Please take the lines from the one holding "List.replicate 10 none := by decide" through the one holding "bm := [(0, bmInitial)], sm" in the data below and copy them exactly.

START RECORDS SHOWN

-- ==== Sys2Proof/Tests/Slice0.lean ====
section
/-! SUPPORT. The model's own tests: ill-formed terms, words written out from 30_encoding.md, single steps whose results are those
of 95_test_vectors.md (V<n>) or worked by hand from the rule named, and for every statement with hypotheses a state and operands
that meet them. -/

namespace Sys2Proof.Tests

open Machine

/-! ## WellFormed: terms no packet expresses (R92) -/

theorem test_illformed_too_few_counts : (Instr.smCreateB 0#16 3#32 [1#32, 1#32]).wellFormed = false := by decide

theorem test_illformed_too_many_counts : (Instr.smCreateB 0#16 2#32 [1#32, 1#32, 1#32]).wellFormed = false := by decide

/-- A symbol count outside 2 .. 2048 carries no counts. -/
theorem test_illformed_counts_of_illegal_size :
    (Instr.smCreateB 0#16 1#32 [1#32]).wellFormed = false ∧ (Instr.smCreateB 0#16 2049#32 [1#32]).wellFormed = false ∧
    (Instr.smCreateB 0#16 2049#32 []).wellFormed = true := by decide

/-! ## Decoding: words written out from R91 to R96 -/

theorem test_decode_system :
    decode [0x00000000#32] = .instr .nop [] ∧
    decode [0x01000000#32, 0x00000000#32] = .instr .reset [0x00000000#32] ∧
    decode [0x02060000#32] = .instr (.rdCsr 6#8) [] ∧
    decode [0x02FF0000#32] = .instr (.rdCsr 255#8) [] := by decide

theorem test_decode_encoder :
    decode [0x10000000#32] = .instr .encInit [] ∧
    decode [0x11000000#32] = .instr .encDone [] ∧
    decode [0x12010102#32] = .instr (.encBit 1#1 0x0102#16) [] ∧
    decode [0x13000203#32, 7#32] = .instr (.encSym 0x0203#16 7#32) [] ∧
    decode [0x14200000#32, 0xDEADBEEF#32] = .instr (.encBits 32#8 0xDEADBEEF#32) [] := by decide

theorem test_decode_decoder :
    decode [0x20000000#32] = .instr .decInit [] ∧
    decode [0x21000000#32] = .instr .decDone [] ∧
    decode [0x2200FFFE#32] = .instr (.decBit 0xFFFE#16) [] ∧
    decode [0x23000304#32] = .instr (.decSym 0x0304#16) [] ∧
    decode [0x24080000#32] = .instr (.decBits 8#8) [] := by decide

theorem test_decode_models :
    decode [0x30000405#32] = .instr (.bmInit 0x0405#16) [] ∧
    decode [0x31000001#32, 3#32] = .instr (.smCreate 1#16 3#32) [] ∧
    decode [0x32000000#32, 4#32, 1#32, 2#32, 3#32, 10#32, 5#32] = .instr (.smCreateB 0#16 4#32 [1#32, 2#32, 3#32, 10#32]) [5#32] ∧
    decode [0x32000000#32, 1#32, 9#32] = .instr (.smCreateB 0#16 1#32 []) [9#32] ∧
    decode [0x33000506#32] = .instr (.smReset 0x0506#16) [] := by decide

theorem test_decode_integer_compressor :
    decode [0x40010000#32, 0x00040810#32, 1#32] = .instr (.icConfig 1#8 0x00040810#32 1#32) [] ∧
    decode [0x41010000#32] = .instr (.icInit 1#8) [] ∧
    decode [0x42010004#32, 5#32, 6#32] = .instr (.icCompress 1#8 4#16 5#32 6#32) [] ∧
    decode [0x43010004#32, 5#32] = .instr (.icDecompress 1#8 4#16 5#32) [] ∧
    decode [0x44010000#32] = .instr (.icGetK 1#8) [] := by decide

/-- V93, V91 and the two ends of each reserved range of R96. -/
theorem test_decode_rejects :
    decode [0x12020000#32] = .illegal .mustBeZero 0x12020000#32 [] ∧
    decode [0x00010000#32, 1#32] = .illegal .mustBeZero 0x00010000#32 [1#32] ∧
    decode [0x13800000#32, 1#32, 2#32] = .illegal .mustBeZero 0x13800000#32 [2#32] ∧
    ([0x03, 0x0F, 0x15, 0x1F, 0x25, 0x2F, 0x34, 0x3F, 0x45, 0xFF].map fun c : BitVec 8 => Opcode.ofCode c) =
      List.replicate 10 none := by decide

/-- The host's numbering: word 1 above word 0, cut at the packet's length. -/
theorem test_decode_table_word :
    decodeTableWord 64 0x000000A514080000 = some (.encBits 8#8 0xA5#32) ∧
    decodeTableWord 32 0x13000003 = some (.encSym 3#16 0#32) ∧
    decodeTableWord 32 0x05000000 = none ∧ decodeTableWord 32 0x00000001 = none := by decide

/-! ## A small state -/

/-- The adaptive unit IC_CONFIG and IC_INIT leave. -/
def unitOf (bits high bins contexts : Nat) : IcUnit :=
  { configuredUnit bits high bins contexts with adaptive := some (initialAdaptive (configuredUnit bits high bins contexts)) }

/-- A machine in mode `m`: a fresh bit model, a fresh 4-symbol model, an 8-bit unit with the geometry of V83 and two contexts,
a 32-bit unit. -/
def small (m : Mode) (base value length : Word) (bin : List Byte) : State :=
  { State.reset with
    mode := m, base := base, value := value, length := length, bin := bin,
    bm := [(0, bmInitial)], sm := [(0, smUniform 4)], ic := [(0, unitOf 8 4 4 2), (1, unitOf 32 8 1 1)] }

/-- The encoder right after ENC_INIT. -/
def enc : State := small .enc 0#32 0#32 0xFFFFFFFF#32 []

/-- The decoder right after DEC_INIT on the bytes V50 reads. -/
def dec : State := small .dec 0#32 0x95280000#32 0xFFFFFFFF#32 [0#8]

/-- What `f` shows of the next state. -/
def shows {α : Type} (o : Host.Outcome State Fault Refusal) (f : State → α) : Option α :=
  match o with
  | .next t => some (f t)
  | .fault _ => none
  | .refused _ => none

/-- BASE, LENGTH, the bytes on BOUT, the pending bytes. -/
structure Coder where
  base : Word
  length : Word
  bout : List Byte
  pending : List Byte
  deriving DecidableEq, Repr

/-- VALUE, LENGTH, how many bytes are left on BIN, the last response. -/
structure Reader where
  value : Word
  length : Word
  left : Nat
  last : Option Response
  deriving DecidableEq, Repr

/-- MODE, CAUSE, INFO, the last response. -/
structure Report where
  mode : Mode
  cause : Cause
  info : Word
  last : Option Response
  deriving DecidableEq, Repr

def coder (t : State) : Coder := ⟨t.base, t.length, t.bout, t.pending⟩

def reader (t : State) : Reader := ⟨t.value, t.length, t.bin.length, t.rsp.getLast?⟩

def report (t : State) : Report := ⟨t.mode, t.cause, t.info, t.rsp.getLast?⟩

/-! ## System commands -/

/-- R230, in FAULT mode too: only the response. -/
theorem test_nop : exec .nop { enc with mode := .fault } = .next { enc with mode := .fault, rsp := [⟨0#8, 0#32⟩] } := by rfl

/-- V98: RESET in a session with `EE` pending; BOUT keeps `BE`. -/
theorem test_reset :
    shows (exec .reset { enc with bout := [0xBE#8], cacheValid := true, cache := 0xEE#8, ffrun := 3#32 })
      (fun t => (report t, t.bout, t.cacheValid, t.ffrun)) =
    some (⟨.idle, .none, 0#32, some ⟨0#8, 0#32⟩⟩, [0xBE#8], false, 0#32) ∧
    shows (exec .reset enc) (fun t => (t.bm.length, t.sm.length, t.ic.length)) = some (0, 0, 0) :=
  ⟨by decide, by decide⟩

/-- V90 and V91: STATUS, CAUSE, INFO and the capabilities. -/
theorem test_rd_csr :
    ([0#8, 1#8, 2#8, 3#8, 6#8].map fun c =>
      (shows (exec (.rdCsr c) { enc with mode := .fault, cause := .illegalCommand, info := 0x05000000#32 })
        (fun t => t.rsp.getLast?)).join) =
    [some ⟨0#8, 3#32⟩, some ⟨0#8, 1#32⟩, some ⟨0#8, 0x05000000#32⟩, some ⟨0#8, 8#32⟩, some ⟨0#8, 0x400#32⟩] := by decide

END RECORDS SHOWN

* ANSWER SECTION:
      List.replicate 10 none := by decide

/-- The host's numbering: word 1 above word 0, cut at the packet's length. -/
theorem test_decode_table_word :
    decodeTableWord 64 0x000000A514080000 = some (.encBits 8#8 0xA5#32) ∧
    decodeTableWord 32 0x13000003 = some (.encSym 3#16 0#32) ∧
    decodeTableWord 32 0x05000000 = none ∧ decodeTableWord 32 0x00000001 = none := by decide

/-! ## A small state -/

/-- The adaptive unit IC_CONFIG and IC_INIT leave. -/
def unitOf (bits high bins contexts : Nat) : IcUnit :=
  { configuredUnit bits high bins contexts with adaptive := some (initialAdaptive (configuredUnit bits high bins contexts)) }

/-- A machine in mode `m`: a fresh bit model, a fresh 4-symbol model, an 8-bit unit with the geometry of V83 and two contexts,
a 32-bit unit. -/
def small (m : Mode) (base value length : Word) (bin : List Byte) : State :=
  { State.reset with
    mode := m, base := base, value := value, length := length, bin := bin,
    bm := [(0, bmInitial)], sm := [(0, smUniform 4)], ic := [(0, unitOf 8 4 4 2), (1, unitOf 32 8 1 1)] }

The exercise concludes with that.